Start of Data records

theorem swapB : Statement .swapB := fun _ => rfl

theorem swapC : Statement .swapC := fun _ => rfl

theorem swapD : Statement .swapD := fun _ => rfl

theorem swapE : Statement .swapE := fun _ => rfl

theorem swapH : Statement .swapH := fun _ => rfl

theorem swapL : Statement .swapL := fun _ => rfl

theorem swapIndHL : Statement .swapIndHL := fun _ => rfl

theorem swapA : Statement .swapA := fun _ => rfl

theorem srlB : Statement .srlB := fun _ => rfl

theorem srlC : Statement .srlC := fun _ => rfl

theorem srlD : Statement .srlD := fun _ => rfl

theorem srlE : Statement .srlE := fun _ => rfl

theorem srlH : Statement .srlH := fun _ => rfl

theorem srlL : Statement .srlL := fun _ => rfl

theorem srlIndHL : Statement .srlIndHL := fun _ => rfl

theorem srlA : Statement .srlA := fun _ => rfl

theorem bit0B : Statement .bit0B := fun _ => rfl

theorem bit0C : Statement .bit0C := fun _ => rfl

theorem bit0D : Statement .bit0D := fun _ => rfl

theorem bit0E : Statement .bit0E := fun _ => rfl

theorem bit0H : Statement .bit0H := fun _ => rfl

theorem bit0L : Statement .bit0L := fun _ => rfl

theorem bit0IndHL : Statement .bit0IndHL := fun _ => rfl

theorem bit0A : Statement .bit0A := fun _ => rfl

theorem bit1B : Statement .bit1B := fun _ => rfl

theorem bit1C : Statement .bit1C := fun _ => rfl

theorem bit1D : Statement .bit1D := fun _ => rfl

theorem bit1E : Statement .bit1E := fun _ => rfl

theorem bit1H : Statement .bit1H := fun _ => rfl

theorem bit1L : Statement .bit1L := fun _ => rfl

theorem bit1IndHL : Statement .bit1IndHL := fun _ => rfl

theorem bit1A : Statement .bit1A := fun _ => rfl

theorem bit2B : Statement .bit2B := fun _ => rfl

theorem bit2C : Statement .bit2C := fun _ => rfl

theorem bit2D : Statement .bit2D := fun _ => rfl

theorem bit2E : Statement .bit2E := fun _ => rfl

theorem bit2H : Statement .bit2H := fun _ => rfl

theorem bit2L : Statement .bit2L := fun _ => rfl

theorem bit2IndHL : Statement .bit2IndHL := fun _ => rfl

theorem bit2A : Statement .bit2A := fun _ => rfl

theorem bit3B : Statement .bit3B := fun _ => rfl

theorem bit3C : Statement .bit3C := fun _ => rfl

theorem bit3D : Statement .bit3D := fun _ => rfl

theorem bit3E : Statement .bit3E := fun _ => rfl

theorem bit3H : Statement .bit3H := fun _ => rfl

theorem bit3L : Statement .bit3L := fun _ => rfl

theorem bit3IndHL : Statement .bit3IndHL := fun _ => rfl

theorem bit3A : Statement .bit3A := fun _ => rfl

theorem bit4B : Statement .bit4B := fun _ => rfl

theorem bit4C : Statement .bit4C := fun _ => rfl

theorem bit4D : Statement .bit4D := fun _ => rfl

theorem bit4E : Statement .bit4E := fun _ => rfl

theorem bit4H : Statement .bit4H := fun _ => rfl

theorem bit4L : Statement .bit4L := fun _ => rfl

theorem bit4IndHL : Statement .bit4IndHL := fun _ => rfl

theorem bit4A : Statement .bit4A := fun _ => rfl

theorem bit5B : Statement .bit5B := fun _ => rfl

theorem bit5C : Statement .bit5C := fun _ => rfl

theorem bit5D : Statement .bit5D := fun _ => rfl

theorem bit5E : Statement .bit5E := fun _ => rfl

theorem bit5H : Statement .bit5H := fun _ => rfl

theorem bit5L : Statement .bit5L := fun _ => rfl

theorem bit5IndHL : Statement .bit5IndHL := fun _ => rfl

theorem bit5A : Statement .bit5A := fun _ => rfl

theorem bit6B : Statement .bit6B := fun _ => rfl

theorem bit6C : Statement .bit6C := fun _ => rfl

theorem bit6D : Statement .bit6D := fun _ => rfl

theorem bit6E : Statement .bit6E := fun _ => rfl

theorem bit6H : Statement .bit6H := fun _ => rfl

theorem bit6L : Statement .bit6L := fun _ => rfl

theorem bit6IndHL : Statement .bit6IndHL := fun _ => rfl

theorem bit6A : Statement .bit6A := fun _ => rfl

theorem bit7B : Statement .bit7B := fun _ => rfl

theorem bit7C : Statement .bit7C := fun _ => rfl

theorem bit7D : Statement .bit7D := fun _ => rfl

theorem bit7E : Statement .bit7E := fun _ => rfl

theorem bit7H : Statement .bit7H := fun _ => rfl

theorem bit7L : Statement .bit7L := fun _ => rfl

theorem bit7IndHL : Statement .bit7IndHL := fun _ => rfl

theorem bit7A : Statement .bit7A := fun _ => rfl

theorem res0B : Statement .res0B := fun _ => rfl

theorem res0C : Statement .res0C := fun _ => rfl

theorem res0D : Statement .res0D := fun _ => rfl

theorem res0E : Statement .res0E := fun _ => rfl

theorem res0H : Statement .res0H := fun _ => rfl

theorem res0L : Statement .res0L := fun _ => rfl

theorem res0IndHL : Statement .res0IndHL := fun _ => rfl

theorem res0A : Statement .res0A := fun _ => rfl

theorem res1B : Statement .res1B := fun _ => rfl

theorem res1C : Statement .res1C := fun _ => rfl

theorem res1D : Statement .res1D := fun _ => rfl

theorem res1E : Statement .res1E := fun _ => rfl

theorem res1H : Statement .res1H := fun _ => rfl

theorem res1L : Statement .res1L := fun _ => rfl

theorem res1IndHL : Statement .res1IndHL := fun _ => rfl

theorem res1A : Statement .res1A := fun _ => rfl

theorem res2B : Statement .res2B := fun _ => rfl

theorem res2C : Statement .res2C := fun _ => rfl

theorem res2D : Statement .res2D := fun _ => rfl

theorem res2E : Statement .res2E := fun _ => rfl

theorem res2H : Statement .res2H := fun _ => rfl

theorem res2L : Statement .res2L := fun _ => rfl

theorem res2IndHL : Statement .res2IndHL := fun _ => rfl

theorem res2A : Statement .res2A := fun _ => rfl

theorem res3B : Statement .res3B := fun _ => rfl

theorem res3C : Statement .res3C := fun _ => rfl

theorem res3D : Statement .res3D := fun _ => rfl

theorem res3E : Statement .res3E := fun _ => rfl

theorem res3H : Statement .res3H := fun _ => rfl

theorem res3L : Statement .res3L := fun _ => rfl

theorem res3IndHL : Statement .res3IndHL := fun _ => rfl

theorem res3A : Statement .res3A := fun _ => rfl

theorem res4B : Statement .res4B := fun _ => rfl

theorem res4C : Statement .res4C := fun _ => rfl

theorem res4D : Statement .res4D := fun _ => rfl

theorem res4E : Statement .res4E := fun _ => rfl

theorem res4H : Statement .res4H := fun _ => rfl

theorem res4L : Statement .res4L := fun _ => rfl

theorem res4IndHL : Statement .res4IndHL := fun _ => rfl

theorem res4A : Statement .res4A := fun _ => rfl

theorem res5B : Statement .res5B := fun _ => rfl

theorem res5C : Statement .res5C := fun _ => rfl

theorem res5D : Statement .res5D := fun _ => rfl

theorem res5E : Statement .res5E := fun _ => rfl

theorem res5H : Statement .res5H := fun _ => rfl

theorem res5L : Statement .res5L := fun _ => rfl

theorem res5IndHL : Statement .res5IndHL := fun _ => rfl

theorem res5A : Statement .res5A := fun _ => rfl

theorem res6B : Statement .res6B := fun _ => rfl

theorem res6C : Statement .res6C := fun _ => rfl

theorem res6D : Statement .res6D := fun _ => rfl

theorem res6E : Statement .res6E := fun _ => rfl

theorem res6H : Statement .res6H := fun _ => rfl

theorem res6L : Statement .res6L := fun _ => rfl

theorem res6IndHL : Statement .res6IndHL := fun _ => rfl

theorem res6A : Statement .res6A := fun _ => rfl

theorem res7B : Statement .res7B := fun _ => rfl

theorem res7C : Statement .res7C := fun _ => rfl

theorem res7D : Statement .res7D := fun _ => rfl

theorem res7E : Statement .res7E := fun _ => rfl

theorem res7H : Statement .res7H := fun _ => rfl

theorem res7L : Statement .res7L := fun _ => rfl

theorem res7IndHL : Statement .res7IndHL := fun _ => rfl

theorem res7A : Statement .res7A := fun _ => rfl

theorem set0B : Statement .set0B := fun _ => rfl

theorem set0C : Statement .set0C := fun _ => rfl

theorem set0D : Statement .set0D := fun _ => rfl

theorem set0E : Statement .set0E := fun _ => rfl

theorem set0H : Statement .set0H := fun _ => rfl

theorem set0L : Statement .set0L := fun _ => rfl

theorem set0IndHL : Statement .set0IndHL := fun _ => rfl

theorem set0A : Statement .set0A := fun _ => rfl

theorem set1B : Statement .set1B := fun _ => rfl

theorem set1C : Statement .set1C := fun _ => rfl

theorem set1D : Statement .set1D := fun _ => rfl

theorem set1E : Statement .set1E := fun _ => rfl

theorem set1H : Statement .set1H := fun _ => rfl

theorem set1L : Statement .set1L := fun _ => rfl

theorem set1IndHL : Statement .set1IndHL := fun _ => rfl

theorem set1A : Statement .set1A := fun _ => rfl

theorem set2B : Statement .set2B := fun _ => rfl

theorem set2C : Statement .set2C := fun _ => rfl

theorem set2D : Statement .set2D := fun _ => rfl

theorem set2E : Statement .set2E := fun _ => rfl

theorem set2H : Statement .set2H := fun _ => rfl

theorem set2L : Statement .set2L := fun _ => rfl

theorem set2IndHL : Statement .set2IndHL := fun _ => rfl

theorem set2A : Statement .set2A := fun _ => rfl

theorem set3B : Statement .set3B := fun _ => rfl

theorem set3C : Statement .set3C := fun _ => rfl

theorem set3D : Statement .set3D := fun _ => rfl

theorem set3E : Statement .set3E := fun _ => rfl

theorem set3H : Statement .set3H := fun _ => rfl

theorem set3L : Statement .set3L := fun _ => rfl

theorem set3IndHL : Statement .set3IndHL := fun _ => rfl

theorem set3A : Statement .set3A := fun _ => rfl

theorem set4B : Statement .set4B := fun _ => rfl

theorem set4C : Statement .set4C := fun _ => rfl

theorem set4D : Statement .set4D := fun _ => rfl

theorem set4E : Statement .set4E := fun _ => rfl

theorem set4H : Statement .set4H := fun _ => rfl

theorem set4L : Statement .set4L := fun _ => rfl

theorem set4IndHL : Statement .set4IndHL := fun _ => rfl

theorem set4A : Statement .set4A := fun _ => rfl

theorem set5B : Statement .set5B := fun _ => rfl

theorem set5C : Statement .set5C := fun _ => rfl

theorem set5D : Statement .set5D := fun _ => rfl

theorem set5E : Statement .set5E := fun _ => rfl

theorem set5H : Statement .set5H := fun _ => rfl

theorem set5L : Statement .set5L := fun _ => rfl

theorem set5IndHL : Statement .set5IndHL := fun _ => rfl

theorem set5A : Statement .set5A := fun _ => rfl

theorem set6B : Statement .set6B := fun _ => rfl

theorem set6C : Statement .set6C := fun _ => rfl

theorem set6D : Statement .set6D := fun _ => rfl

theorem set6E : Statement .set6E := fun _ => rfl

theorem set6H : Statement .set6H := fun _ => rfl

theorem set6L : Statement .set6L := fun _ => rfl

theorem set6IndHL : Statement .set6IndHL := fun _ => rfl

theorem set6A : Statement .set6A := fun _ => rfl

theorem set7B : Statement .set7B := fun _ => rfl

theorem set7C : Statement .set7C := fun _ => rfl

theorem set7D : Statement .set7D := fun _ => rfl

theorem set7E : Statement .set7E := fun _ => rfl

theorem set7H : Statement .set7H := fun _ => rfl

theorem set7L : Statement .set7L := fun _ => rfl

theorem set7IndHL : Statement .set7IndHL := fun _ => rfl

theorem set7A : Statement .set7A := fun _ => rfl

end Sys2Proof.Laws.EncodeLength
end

End of Data records

Goal of the exercise: From the records above, copy only the lines starting with the line that holds "theorem bit6H : Statement" and going on through the line that holds "theorem bit7C : Statement", exactly as written.

Answer to this problem:
theorem bit6H : Statement .bit6H := fun _ => rfl

theorem bit6L : Statement .bit6L := fun _ => rfl

theorem bit6IndHL : Statement .bit6IndHL := fun _ => rfl

theorem bit6A : Statement .bit6A := fun _ => rfl

theorem bit7B : Statement .bit7B := fun _ => rfl

theorem bit7C : Statement .bit7C := fun _ => rfl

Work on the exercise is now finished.